═════ SUPPLIED DATA ═════

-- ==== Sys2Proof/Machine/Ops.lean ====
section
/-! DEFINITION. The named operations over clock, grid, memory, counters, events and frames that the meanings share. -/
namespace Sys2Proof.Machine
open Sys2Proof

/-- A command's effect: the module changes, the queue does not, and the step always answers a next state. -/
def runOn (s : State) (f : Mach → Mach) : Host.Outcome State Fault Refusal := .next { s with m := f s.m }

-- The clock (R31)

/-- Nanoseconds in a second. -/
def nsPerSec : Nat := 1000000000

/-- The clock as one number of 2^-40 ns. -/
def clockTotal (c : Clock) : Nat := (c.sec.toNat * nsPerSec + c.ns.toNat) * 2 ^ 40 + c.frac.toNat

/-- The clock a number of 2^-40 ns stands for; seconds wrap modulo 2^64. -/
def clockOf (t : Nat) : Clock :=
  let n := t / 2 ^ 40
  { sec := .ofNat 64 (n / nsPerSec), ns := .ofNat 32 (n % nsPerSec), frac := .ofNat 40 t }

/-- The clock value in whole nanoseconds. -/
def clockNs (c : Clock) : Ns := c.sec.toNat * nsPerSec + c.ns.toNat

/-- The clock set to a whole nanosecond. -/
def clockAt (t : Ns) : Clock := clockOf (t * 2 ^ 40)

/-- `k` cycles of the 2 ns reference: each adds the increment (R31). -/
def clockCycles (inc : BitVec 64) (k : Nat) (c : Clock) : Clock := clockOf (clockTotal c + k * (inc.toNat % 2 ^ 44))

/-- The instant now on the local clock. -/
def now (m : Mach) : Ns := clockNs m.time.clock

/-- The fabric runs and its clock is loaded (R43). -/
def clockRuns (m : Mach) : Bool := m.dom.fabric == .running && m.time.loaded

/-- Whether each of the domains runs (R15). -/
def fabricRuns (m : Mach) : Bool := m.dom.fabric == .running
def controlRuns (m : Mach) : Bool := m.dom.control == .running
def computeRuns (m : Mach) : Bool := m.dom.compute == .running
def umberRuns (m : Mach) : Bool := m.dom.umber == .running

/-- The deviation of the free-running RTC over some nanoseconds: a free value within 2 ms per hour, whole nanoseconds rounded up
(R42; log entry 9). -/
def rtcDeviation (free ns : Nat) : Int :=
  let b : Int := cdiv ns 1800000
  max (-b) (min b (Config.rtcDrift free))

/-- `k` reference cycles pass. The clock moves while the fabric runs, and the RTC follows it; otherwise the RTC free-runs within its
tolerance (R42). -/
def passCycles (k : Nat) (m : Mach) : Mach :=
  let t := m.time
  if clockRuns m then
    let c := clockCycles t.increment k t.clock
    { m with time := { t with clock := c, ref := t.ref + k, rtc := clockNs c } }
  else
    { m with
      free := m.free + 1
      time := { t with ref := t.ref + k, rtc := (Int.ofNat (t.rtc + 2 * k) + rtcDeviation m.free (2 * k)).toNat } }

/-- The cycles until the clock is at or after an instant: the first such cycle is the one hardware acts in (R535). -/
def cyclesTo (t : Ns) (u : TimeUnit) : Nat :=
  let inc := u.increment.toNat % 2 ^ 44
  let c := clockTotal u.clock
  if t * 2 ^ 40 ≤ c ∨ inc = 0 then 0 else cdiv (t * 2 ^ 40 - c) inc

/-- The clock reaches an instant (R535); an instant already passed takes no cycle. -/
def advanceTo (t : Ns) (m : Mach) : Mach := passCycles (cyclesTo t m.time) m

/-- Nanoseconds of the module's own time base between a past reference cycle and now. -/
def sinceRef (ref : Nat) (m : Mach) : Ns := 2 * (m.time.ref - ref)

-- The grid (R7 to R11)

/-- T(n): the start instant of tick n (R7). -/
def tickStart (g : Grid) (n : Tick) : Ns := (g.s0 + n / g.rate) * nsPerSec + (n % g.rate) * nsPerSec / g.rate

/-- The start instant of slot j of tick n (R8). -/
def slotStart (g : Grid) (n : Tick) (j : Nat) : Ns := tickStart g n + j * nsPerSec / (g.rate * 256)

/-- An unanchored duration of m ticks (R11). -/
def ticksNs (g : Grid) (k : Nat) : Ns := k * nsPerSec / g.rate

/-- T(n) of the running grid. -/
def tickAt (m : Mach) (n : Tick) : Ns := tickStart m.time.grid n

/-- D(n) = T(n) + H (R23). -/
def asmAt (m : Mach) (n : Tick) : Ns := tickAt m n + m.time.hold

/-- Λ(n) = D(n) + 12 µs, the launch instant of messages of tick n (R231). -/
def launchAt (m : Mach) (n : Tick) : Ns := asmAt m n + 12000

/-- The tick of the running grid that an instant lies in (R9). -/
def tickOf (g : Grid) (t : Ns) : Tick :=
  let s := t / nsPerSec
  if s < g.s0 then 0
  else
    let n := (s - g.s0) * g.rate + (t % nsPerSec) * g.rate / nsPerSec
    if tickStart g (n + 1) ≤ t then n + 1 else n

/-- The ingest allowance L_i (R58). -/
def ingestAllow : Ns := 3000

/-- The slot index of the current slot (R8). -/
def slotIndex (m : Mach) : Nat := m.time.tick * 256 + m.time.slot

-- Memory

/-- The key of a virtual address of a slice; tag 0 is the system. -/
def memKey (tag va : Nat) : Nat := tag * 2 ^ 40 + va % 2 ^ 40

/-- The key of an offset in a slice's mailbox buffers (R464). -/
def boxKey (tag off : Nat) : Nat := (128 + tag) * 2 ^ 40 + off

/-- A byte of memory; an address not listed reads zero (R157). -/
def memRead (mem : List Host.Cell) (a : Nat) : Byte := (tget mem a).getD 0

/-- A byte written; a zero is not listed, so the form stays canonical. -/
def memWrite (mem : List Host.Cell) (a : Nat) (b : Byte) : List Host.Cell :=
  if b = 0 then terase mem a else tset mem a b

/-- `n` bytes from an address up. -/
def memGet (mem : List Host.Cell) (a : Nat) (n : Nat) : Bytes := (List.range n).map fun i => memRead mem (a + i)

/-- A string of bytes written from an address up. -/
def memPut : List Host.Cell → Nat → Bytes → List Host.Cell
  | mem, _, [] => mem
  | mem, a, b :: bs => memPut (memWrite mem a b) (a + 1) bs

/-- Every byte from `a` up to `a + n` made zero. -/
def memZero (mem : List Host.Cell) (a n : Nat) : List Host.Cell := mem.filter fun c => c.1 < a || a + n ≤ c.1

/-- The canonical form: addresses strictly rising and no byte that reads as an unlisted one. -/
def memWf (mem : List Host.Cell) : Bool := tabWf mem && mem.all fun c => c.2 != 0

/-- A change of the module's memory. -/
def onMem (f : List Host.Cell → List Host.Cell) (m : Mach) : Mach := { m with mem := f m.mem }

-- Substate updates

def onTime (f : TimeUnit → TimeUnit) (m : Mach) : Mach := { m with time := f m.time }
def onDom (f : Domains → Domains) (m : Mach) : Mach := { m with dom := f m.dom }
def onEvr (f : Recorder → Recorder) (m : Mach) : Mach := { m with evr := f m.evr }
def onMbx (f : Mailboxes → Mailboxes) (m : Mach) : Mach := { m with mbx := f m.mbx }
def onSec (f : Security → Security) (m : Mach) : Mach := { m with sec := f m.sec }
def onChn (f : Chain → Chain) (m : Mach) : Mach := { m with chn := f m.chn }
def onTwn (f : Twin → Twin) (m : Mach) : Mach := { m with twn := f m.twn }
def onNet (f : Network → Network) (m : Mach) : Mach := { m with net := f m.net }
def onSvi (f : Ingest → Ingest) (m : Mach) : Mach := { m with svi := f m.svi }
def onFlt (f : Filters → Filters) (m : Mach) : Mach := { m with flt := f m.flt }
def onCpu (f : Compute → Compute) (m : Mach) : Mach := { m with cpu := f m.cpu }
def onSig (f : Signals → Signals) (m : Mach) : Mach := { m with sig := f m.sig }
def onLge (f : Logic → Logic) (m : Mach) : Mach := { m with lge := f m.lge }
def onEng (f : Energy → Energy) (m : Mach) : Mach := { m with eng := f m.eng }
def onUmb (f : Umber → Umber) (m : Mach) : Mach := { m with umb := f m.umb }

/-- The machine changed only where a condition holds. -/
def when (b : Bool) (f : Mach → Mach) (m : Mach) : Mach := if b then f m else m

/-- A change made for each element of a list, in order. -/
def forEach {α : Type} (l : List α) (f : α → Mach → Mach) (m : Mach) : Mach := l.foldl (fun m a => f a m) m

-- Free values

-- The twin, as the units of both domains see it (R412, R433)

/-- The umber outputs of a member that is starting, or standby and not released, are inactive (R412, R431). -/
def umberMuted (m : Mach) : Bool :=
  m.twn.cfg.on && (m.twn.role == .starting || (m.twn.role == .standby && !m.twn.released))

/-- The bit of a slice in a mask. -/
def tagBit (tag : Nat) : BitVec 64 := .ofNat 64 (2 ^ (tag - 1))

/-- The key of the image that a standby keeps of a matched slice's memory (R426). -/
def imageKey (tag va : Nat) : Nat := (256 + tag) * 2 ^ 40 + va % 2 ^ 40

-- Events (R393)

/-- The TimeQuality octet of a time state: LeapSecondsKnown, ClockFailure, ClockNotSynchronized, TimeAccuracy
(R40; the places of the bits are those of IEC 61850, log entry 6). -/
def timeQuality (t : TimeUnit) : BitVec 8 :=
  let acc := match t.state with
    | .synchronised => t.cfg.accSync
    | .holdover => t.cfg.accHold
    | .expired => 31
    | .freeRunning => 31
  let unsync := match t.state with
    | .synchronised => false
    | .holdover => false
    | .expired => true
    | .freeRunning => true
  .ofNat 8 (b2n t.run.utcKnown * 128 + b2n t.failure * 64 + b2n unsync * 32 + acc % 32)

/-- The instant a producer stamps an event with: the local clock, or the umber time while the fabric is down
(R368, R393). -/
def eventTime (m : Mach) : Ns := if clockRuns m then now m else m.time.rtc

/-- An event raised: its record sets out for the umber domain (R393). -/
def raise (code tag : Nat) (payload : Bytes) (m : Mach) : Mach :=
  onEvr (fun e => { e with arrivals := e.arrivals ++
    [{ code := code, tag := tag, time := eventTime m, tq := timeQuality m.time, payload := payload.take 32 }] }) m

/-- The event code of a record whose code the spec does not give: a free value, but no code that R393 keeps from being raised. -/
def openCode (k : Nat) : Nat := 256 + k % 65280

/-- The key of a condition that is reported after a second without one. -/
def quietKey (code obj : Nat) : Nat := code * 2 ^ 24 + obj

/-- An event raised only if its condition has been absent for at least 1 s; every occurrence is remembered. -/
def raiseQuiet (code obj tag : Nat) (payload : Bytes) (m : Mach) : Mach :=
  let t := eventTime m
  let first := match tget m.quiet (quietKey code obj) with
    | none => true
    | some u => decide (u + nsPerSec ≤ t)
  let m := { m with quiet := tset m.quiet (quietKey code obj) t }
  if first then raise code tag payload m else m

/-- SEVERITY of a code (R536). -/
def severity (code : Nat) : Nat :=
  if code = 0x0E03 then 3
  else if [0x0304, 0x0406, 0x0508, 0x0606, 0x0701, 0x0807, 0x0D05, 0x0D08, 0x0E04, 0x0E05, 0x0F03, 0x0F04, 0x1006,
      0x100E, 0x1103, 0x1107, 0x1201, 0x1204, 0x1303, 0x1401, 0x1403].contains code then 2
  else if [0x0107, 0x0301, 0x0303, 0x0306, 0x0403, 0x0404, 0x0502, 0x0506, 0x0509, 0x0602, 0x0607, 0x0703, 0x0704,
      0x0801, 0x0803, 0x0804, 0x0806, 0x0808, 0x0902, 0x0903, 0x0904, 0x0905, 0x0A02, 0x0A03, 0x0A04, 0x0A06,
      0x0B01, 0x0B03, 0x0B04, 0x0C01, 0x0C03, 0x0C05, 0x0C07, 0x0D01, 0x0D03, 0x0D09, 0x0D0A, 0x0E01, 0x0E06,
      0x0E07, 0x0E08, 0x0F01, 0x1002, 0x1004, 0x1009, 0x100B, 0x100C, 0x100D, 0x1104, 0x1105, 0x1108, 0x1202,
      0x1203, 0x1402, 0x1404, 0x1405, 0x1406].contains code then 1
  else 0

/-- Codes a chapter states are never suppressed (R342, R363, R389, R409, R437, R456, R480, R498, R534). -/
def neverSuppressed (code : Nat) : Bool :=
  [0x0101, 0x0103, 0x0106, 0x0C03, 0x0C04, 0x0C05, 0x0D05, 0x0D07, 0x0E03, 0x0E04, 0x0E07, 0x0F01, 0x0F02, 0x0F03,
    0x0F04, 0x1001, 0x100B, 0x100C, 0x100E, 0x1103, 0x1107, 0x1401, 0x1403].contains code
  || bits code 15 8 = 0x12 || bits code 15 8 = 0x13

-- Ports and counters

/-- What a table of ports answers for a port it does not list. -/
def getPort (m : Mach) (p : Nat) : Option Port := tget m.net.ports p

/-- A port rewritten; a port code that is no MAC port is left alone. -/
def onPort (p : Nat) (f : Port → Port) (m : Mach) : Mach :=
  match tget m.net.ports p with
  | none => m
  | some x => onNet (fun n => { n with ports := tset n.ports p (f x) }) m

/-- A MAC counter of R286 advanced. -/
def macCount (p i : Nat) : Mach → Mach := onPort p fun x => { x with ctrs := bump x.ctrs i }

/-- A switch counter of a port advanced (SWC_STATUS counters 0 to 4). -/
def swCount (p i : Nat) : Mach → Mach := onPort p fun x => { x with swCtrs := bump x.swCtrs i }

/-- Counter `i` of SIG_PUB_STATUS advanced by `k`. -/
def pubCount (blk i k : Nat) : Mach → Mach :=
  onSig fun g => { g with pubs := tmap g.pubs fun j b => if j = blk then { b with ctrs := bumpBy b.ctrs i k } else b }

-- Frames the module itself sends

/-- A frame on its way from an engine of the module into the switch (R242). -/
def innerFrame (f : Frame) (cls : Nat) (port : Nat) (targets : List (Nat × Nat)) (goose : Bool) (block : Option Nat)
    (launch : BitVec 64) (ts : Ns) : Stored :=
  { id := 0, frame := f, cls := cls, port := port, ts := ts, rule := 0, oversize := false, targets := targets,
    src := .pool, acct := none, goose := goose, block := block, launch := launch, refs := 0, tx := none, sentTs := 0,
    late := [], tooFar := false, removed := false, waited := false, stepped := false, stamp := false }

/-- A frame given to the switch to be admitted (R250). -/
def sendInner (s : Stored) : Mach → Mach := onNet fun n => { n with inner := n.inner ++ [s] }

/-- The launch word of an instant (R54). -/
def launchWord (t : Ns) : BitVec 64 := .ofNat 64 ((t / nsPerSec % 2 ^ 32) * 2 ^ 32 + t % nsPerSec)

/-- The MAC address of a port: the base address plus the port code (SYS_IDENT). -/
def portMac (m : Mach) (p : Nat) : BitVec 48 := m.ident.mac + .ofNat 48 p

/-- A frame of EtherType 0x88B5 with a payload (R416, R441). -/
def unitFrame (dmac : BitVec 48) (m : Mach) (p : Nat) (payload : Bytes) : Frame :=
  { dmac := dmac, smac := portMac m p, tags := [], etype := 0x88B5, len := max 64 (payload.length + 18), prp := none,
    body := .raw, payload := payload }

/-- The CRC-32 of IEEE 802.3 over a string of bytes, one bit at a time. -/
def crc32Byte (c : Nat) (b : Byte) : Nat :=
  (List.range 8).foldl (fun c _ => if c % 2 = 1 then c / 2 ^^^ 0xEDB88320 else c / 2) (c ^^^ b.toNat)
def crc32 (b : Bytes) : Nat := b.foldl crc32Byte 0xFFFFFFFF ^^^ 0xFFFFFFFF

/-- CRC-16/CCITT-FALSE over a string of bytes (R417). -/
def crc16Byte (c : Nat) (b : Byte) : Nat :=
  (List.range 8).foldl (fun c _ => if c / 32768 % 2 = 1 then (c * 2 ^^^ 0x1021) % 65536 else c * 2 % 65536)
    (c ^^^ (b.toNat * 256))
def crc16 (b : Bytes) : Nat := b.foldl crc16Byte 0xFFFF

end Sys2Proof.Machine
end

═════

> [TASK ITEM] Look back at the entries above and repeat, unchanged, every line from the line holding "def sinceRef (ref" through the line holding "n (R231). -/".

> [ANSWER TO THE PROBLEM]
def sinceRef (ref : Nat) (m : Mach) : Ns := 2 * (m.time.ref - ref)

-- The grid (R7 to R11)

/-- T(n): the start instant of tick n (R7). -/
def tickStart (g : Grid) (n : Tick) : Ns := (g.s0 + n / g.rate) * nsPerSec + (n % g.rate) * nsPerSec / g.rate

/-- The start instant of slot j of tick n (R8). -/
def slotStart (g : Grid) (n : Tick) (j : Nat) : Ns := tickStart g n + j * nsPerSec / (g.rate * 256)

/-- An unanchored duration of m ticks (R11). -/
def ticksNs (g : Grid) (k : Nat) : Ns := k * nsPerSec / g.rate

/-- T(n) of the running grid. -/
def tickAt (m : Mach) (n : Tick) : Ns := tickStart m.time.grid n

/-- D(n) = T(n) + H (R23). -/
def asmAt (m : Mach) (n : Tick) : Ns := tickAt m n + m.time.hold

/-- Λ(n) = D(n) + 12 µs, the launch instant of messages of tick n (R231). -/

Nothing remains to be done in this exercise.